● TASK DIRECTIONS
From the line with "r).hbits = s.hbits := rfl" through the line with "r).sigCount = s.sigCount := rfl", inclusive, return each line of the data below exactly and leave the rest out.

(Stored data entries)
-- ==== Sys2Proof/Laws/State.lean ====
section
/-! SUPPORT. One lemma for each field of `State` and each named update, true by `rfl`: no later proof unfolds an update. -/

namespace Sys2Proof.Machine

variable (s : State)

/-! ### respond -/

@[simp] theorem State.respond_build (st : Status) (v : Bool) (r : BitVec 64) : (s.respond st v r).build = s.build := rfl
@[simp] theorem State.respond_port (st : Status) (v : Bool) (r : BitVec 64) : (s.respond st v r).port = s.port := rfl
@[simp] theorem State.respond_tick (st : Status) (v : Bool) (r : BitVec 64) : (s.respond st v r).tick = s.tick := rfl
@[simp] theorem State.respond_input (st : Status) (v : Bool) (r : BitVec 64) : (s.respond st v r).input = s.input := rfl
@[simp] theorem State.respond_inChanged (st : Status) (v : Bool) (r : BitVec 64) : (s.respond st v r).inChanged = s.inChanged := rfl
@[simp] theorem State.respond_out (st : Status) (v : Bool) (r : BitVec 64) : (s.respond st v r).out = s.out := rfl
@[simp] theorem State.respond_init (st : Status) (v : Bool) (r : BitVec 64) : (s.respond st v r).init = s.init := rfl
@[simp] theorem State.respond_mode (st : Status) (v : Bool) (r : BitVec 64) : (s.respond st v r).mode = s.mode := rfl
@[simp] theorem State.respond_wsel (st : Status) (v : Bool) (r : BitVec 64) : (s.respond st v r).wsel = s.wsel := rfl
@[simp] theorem State.respond_hbits (st : Status) (v : Bool) (r : BitVec 64) : (s.respond st v r).hbits = s.hbits := rfl
@[simp] theorem State.respond_bstate (st : Status) (v : Bool) (r : BitVec 64) : (s.respond st v r).bstate = s.bstate := rfl
@[simp] theorem State.respond_sigCount (st : Status) (v : Bool) (r : BitVec 64) : (s.respond st v r).sigCount = s.sigCount := rfl
@[simp] theorem State.respond_flushPending (st : Status) (v : Bool) (r : BitVec 64) : (s.respond st v r).flushPending = s.flushPending := rfl
@[simp] theorem State.respond_finished (st : Status) (v : Bool) (r : BitVec 64) : (s.respond st v r).finished = s.finished := rfl
@[simp] theorem State.respond_tailDone (st : Status) (v : Bool) (r : BitVec 64) : (s.respond st v r).tailDone = s.tailDone := rfl
@[simp] theorem State.respond_lastb (st : Status) (v : Bool) (r : BitVec 64) : (s.respond st v r).lastb = s.lastb := rfl
@[simp] theorem State.respond_fault (st : Status) (v : Bool) (r : BitVec 64) : (s.respond st v r).fault = s.fault := rfl
@[simp] theorem State.respond_faultCode (st : Status) (v : Bool) (r : BitVec 64) : (s.respond st v r).faultCode = s.faultCode := rfl
@[simp] theorem State.respond_outPos (st : Status) (v : Bool) (r : BitVec 64) : (s.respond st v r).outPos = s.outPos := rfl
@[simp] theorem State.respond_outAvail (st : Status) (v : Bool) (r : BitVec 64) : (s.respond st v r).outAvail = s.outAvail := rfl
@[simp] theorem State.respond_inPos (st : Status) (v : Bool) (r : BitVec 64) : (s.respond st v r).inPos = s.inPos := rfl
@[simp] theorem State.respond_decRemain (st : Status) (v : Bool) (r : BitVec 64) : (s.respond st v r).decRemain = s.decRemain := rfl
@[simp] theorem State.respond_tailRem (st : Status) (v : Bool) (r : BitVec 64) : (s.respond st v r).tailRem = s.tailRem := rfl
@[simp] theorem State.respond_blkCnt (st : Status) (v : Bool) (r : BitVec 64) : (s.respond st v r).blkCnt = s.blkCnt := rfl
@[simp] theorem State.respond_wordCnt (st : Status) (v : Bool) (r : BitVec 64) : (s.respond st v r).wordCnt = s.wordCnt := rfl
@[simp] theorem State.respond_escEvents (st : Status) (v : Bool) (r : BitVec 64) : (s.respond st v r).escEvents = s.escEvents := rfl
@[simp] theorem State.respond_blkHits (st : Status) (v : Bool) (r : BitVec 64) : (s.respond st v r).blkHits = s.blkHits := rfl
@[simp] theorem State.respond_blkMisses (st : Status) (v : Bool) (r : BitVec 64) : (s.respond st v r).blkMisses = s.blkMisses := rfl
@[simp] theorem State.respond_blkEscs (st : Status) (v : Bool) (r : BitVec 64) : (s.respond st v r).blkEscs = s.blkEscs := rfl
@[simp] theorem State.respond_dict (st : Status) (v : Bool) (r : BitVec 64) : (s.respond st v r).dict = s.dict := rfl
@[simp] theorem State.respond_sigBuf (st : Status) (v : Bool) (r : BitVec 64) : (s.respond st v r).sigBuf = s.sigBuf := rfl
@[simp] theorem State.respond_predBuf (st : Status) (v : Bool) (r : BitVec 64) : (s.respond st v r).predBuf = s.predBuf := rfl
@[simp] theorem State.respond_rankBuf (st : Status) (v : Bool) (r : BitVec 64) : (s.respond st v r).rankBuf = s.rankBuf := rfl
@[simp] theorem State.respond_dictBuf (st : Status) (v : Bool) (r : BitVec 64) : (s.respond st v r).dictBuf = s.dictBuf := rfl
@[simp] theorem State.respond_encBuf (st : Status) (v : Bool) (r : BitVec 64) : (s.respond st v r).encBuf = s.encBuf := rfl
@[simp] theorem State.respond_resp (st : Status) (v : Bool) (r : BitVec 64) : (s.respond st v r).resp = ⟨st, v, r⟩ := rfl

/-! ### raise -/

@[simp] theorem State.raise_build (st : Status) : (s.raise st).build = s.build := rfl
@[simp] theorem State.raise_port (st : Status) : (s.raise st).port = s.port := rfl
@[simp] theorem State.raise_tick (st : Status) : (s.raise st).tick = s.tick := rfl
@[simp] theorem State.raise_input (st : Status) : (s.raise st).input = s.input := rfl
@[simp] theorem State.raise_inChanged (st : Status) : (s.raise st).inChanged = s.inChanged := rfl
@[simp] theorem State.raise_out (st : Status) : (s.raise st).out = s.out := rfl
@[simp] theorem State.raise_init (st : Status) : (s.raise st).init = s.init := rfl
@[simp] theorem State.raise_mode (st : Status) : (s.raise st).mode = s.mode := rfl
@[simp] theorem State.raise_wsel (st : Status) : (s.raise st).wsel = s.wsel := rfl
@[simp] theorem State.raise_hbits (st : Status) : (s.raise st).hbits = s.hbits := rfl
@[simp] theorem State.raise_bstate (st : Status) : (s.raise st).bstate = s.bstate := rfl
@[simp] theorem State.raise_sigCount (st : Status) : (s.raise st).sigCount = s.sigCount := rfl
@[simp] theorem State.raise_flushPending (st : Status) : (s.raise st).flushPending = s.flushPending := rfl
@[simp] theorem State.raise_finished (st : Status) : (s.raise st).finished = s.finished := rfl
@[simp] theorem State.raise_tailDone (st : Status) : (s.raise st).tailDone = s.tailDone := rfl
@[simp] theorem State.raise_lastb (st : Status) : (s.raise st).lastb = s.lastb := rfl
@[simp] theorem State.raise_fault (st : Status) : (s.raise st).fault = s.fault := rfl
@[simp] theorem State.raise_faultCode (st : Status) : (s.raise st).faultCode = s.faultCode := rfl
@[simp] theorem State.raise_outPos (st : Status) : (s.raise st).outPos = s.outPos := rfl
@[simp] theorem State.raise_outAvail (st : Status) : (s.raise st).outAvail = s.outAvail := rfl
@[simp] theorem State.raise_inPos (st : Status) : (s.raise st).inPos = s.inPos := rfl
@[simp] theorem State.raise_decRemain (st : Status) : (s.raise st).decRemain = s.decRemain := rfl
@[simp] theorem State.raise_tailRem (st : Status) : (s.raise st).tailRem = s.tailRem := rfl
@[simp] theorem State.raise_blkCnt (st : Status) : (s.raise st).blkCnt = s.blkCnt := rfl
@[simp] theorem State.raise_wordCnt (st : Status) : (s.raise st).wordCnt = s.wordCnt := rfl
@[simp] theorem State.raise_escEvents (st : Status) : (s.raise st).escEvents = s.escEvents := rfl
@[simp] theorem State.raise_blkHits (st : Status) : (s.raise st).blkHits = s.blkHits := rfl
@[simp] theorem State.raise_blkMisses (st : Status) : (s.raise st).blkMisses = s.blkMisses := rfl
@[simp] theorem State.raise_blkEscs (st : Status) : (s.raise st).blkEscs = s.blkEscs := rfl
@[simp] theorem State.raise_dict (st : Status) : (s.raise st).dict = s.dict := rfl
@[simp] theorem State.raise_sigBuf (st : Status) : (s.raise st).sigBuf = s.sigBuf := rfl
@[simp] theorem State.raise_predBuf (st : Status) : (s.raise st).predBuf = s.predBuf := rfl
@[simp] theorem State.raise_rankBuf (st : Status) : (s.raise st).rankBuf = s.rankBuf := rfl
@[simp] theorem State.raise_dictBuf (st : Status) : (s.raise st).dictBuf = s.dictBuf := rfl
@[simp] theorem State.raise_encBuf (st : Status) : (s.raise st).encBuf = s.encBuf := rfl
@[simp] theorem State.raise_resp (st : Status) : (s.raise st).resp = ⟨st, false, 0⟩ := rfl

● TASK OUTPUT
@[simp] theorem State.respond_hbits (st : Status) (v : Bool) (r : BitVec 64) : (s.respond st v r).hbits = s.hbits := rfl
@[simp] theorem State.respond_bstate (st : Status) (v : Bool) (r : BitVec 64) : (s.respond st v r).bstate = s.bstate := rfl
@[simp] theorem State.respond_sigCount (st : Status) (v : Bool) (r : BitVec 64) : (s.respond st v r).sigCount = s.sigCount := rfl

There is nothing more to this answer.